Trying to keep consistent with that explanation in the case of a reversible ("lossless") scheme gets us quickly into trouble. "In lossless compression, the data suite is made smaller by not losing some of the original data". That should be a hint that we are in trouble with this whole notion.​

I can further illuminate my point by a quite different example. Suppose we have a temperature sensor which delivers a high-precision digital representation of the air temperature. We compress this data to facilitate its transmission over a low bit rate channel to an indicator station. At the indicator station, the compressed data is decoded and the result (which we would hope would accurately mimic the original data) is displayed.

In this example, for each "reading", the first number is the temperature as digitized at the sensor end, and the second the value displayed by the indicator (assume degrees Fahrenheit):

72.33 72.22
74.61 74.61
70.01 69.99
72.23 72.92
75.17 75.21

Now, as a result of this non-reversible compression, have we lost data? And if so, how much?

Possible answers:

• No, we have a credible display for every reading - no data has been lost. Some seems to have been "corrupted".

• Yes, some of it - 1 of the original 5 readings was not delivered (that is, as it was) in the reconstructed readings. We have lost 20% of them.

• Yes, some of it - 10 of the original 20 decimal digits were not delivered (that is, as they were) in the reconstructed readings. We have lost 50% of them.

In fact, it is not the data that has been lost - it is its correctness. And we might use various measures of that. We might for example decide that a good measure of the overall amount of incorrectness for this suite of temperature is the standard deviation of the error. In this case, that would be 0.31 degree Fahrenheit.

My point here is not to suggest that authors (other than myself) give up use of the ill-chosen monikers "lossless" and "lossy" to describe reversible and non-reversible data compression. I just hope for us to recognize that these are metaphorical terms, and don't really relate to any property that we could "quantify" ("Well, how lossy is it? What data did we lose?")

Best regards,

Doug
 

Cem_Usakligil

Well-known member
Well formulated Doug, as usual. Another important point you have touched upon here. Thanks for your continued efforts in clarifying such common misconceptions and the associated fuzzy (or wrong) terminology. I like the example you have provided and I would love to have a survey containing the multiple choice answers. It would be very informative I expect. :)
 

Johan Nyberg

New member
Loss of data or of information?

Doug, it was stimulating to read your discussion. I was stimulated into mild opposition:

In your reasoning the term "data" is used to cover all forms of representation.
Nothing wrong with that, and as far as I know all is correct, but I think there is another way of looking at it that may make sense.

If we introduce the term, and concept of, "information", it becomes meaningful to say that one kind of data compression causes loss of information, is "lossy", while another doesn't. In both cases data is lost, of course. The correctness of data you mention seems closely related to what I call information.

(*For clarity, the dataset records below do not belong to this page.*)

/-! Draining -/

/-- In white mode with equal taps nothing is fed back, so that every shift moves the register down (R138). -/
theorem noiseShift_iterate_lfsr_of_tap1_eq_tap2 {c : Config} {n : NoiseChannel} (htap : c.tap1 = c.tap2)
    (hmode : noiseWhite n.control = true) (k : Nat) : ((noiseShift c)^[k] n).lfsr = n.lfsr >>> k := by
  induction k with
  | zero => rfl
  | succ k ih =>
    have hmode' : noiseWhite ((noiseShift c)^[k] n).control = true := by rw [noiseShift_iterate_control, hmode]
    have hfeedback : feedback c ((noiseShift c)^[k] n) = false := by
      rw [feedback_of_white hmode', htap, Bool.xor_self]
    rw [Function.iterate_succ_apply', noiseShift_lfsr_of_feedback_false hfeedback, ih, ← Nat.shiftRight_add]

/-- Settles O30: `k` shifts move the register down by `k` bits, and it has no bit at `W` or above. -/
theorem whiteEqualTapsDrain : Obligations.WhiteEqualTapsDrain := by
  intro c n htap hmode h k hk
  rw [noiseShift_iterate_lfsr_of_tap1_eq_tap2 htap hmode]
  exact Nat.shiftRight_eq_zero _ _ (h.trans_le (Nat.pow_le_pow_right (by decide) hk))

end Sys2Proof.Machine
end

section
/-! PROOFS. The mixer: what its answers depend on, the sums written out, and their bound (spec 43_mixer.md R162 to
R170). -/

namespace Sys2Proof.Machine

/-! What the answers depend on -/

theorem sig_congr {e f : Engine} {ch : Channel} (hcfg : f.cfg = e.cfg) (hout : f.out ch = e.out ch)
    (hatt : f.att ch = e.att ch) : f.sig ch = e.sig ch := by
  simp only [Engine.sig, hcfg, hout, hatt]

/-- Settles O31: the silent channel's signal is 0 in both engines, and the other signals read the same fields. -/
theorem silentChannelContributesNothing : Obligations.SilentChannelContributesNothing := by
  intro e ch htable hatt
  have hsilent := Engine.sig_of_att_fifteen htable hatt
  refine ⟨hsilent, fun f hcfg hmask hatts houts => mixFor_congr hcfg hmask fun ch' => ?_⟩
  by_cases hch : ch' = ch
  · subst hch
    rw [hsilent, Engine.sig_of_att_fifteen (by rw [hcfg, htable]) ((hatts ch').trans hatt)]
  · exact sig_congr hcfg (houts ch' hch) (hatts ch')

/-- Settles O33: engines that agree on the mixer's inputs have the same signals. -/
theorem mixReadsOnlyItsInputs : Obligations.MixReadsOnlyItsInputs := fun _ _ h =>
  mixFor_congr h.cfg h.mask fun ch => sig_congr h.cfg (h.out ch) (h.att ch)

/-! The bound -/

theorem abs_polarity (negate bit : Bool) : |polarity negate bit| = 1 := by
  cases negate <;> cases bit <;> rfl

/-- A signal is a table entry up to its sign (R164). -/
theorem Engine.abs_sig (e : Engine) (ch : Channel) : |e.sig ch| = |volume e.cfg (e.att ch)| := by
  rw [Engine.sig, abs_mul, abs_polarity, one_mul]

/-- A sum over channels is bounded by their number times a bound of each term. -/
theorem abs_sum_map_le {f : Channel → Int} {m : Int} (h : ∀ ch, |f ch| ≤ m) (l : List Channel) :
    |(l.map f).sum| ≤ l.length * m := by
  induction l with
  | nil => simp
  | cons ch l ih =>
    calc |((ch :: l).map f).sum| = |f ch + (l.map f).sum| := by rw [List.map_cons, List.sum_cons]
      _ ≤ |f ch| + |(l.map f).sum| := abs_add_le _ _
      _ ≤ m + l.length * m := add_le_add (h ch) ih
      _ = (ch :: l).length * m := by push_cast [List.length_cons]; ring

/-- The sum over the channels of one side is bounded by four terms. -/
theorem abs_sum_filter_le {f : Channel → Int} {m : Int} (h : ∀ ch, |f ch| ≤ m) (enabled : Channel → Bool) :
    |((Channel.all.filter enabled).map f).sum| ≤ 4 * m := by
  have hlength : (Channel.all.filter enabled).length ≤ 4 := List.length_filter_le _ _
  have hm : 0 ≤ m := (abs_nonneg _).trans (h .noise)
  exact (abs_sum_map_le h _).trans (mul_le_mul_of_nonneg_right (by exact_mod_cast hlength) hm)

/-- Settles O34: every signal is bounded by the table, and each sum has at most four of them. -/
theorem mixIsBounded : Obligations.MixIsBounded := by
  intro e m h
  have hsig : ∀ ch, |e.sig ch| ≤ m := fun ch => (e.abs_sig ch).trans_le (h _)
  exact ⟨abs_sum_map_le hsig Channel.all, abs_sum_filter_le hsig _, abs_sum_filter_le hsig _⟩

/-! The answer to a request -/

theorem step_mix_of_ok {s : State} {e : Engine} {request : MixRequest} {v : Sample} (he : s.engine = some e)
    (h : e.mixFor request = .ok v) (ops : List HostOp) :
    step (s.pushInputs (.mix request :: ops)) = .next ((s.pushInputs ops).answer (.sample v)) := by
  simp [runHostOp, hostMix, he, h]

theorem step_mix_of_error {s : State} {e : Engine} {request : MixRequest} {r : Refusal} (he : s.engine = some e)
    (h : e.mixFor request = .error r) (ops : List HostOp) :
    step (s.pushInputs (.mix request :: ops)) = .refused r := by
  simp [runHostOp, hostMix, he, h]

/-- A variant without stereo answers its one sum, twice when a pair is asked for (R165, R167). -/
theorem mixFor_of_not_hasStereo {e : Engine} (hst : e.cfg.hasStereo = false) (request : MixRequest) :
    e.mixFor request = .ok (if request = .stereo then .pair e.mono e.mono else .mono e.mono) := by
  cases request <;> simp [Engine.mixFor, Engine.mix, hst]

/-- A stereo variant answers its pair and refuses mono alone (R166, R168). -/
theorem mixFor_of_hasStereo {e : Engine} (hst : e.cfg.hasStereo = true) (request : MixRequest) :
    e.mixFor request =
      if request = .mono then .error .monoFromStereoVariant else .ok (.pair e.left e.right) := by
  cases request <;> simp [Engine.mixFor, Engine.mix, hst]

theorem sum_map_all (f : Channel → Int) :
    (Channel.all.map f).sum = f .tone0 + f .tone1 + f .tone2 + f .noise := by
  simp [Channel.all, add_assoc]

theorem Engine.mono_eq (e : Engine) : e.mono = e.sig .tone0 + e.sig .tone1 + e.sig .tone2 + e.sig .noise :=
  sum_map_all _

/-- A side is the sum of four terms, each the signal or 0 (R166). -/
theorem Engine.left_eq (e : Engine) :
    e.left = (if e.stereoMask.getLsbD 4 then e.sig .tone0 else 0) +
      (if e.stereoMask.getLsbD 5 then e.sig .tone1 else 0) +
      (if e.stereoMask.getLsbD 6 then e.sig .tone2 else 0) +
      (if e.stereoMask.getLsbD 7 then e.sig .noise else 0) :=
  (sum_filter_eq _ _ _).trans (sum_map_all _)

theorem Engine.right_eq (e : Engine) :
    e.right = (if e.stereoMask.getLsbD 0 then e.sig .tone0 else 0) +
      (if e.stereoMask.getLsbD 1 then e.sig .tone1 else 0) +
      (if e.stereoMask.getLsbD 2 then e.sig .tone2 else 0) +
      (if e.stereoMask.getLsbD 3 then e.sig .noise else 0) :=
  (sum_filter_eq _ _ _).trans (sum_map_all _)

/-- Settles O32: the sums of the obligation are the mixer's, and each request has its answer. -/
theorem mixAnswersRequest : Obligations.MixAnswersRequest := by
  intro s e he
  simp only [← polarity_eq]
  refine ⟨fun hst => ?_, fun hst => ?_⟩
  · have hmono := e.mono_eq.symm
    simp only [Engine.sig, Engine.out, Engine.att] at hmono
    rw [hmono]
    have hanswer := fun request => step_mix_of_ok he (mixFor_of_not_hasStereo hst request) []
    exact ⟨hanswer .native, hanswer .mono, hanswer .stereo⟩
  · have hleft := e.left_eq.symm
    have hright := e.right_eq.symm
    simp only [Engine.sig, Engine.out, Engine.att] at hleft hright
    rw [hleft, hright]
    have hanswer := mixFor_of_hasStereo hst
    exact ⟨step_mix_of_ok he (hanswer .native) [], step_mix_of_ok he (hanswer .stereo) [],
      step_mix_of_error he (hanswer .mono) []⟩

end Sys2Proof.Machine
end

section
/-! PROOFS. The sample loop: one sample is its ticks and a `mix`, and the ticks of the samples add up without drift (spec
43_mixer.md R171, R172). -/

In systems theory, as taught at present, the student (I used to be one) is supposed to make clear distinctions between "data", "information", and "knowledge". Data is the collection of symbols used to store or transfer a message of some kind. Information is the content, the meaning of the message, and knowledge is what the message becomes when it is used or understood somehow.

In digital photography, the raw bit stream from the sensor/ADC is data, it is interpreted by some system (a raw converter) and becomes information, and by looking at some reproduction of this information a person or AI can turn the information into knowledge, for example by recognising the subject and perhaps learn something about it.

I suppose that in some cases loss of "distracting" data or information can lead to gain in information or knowledge, for example by making interpretation easier.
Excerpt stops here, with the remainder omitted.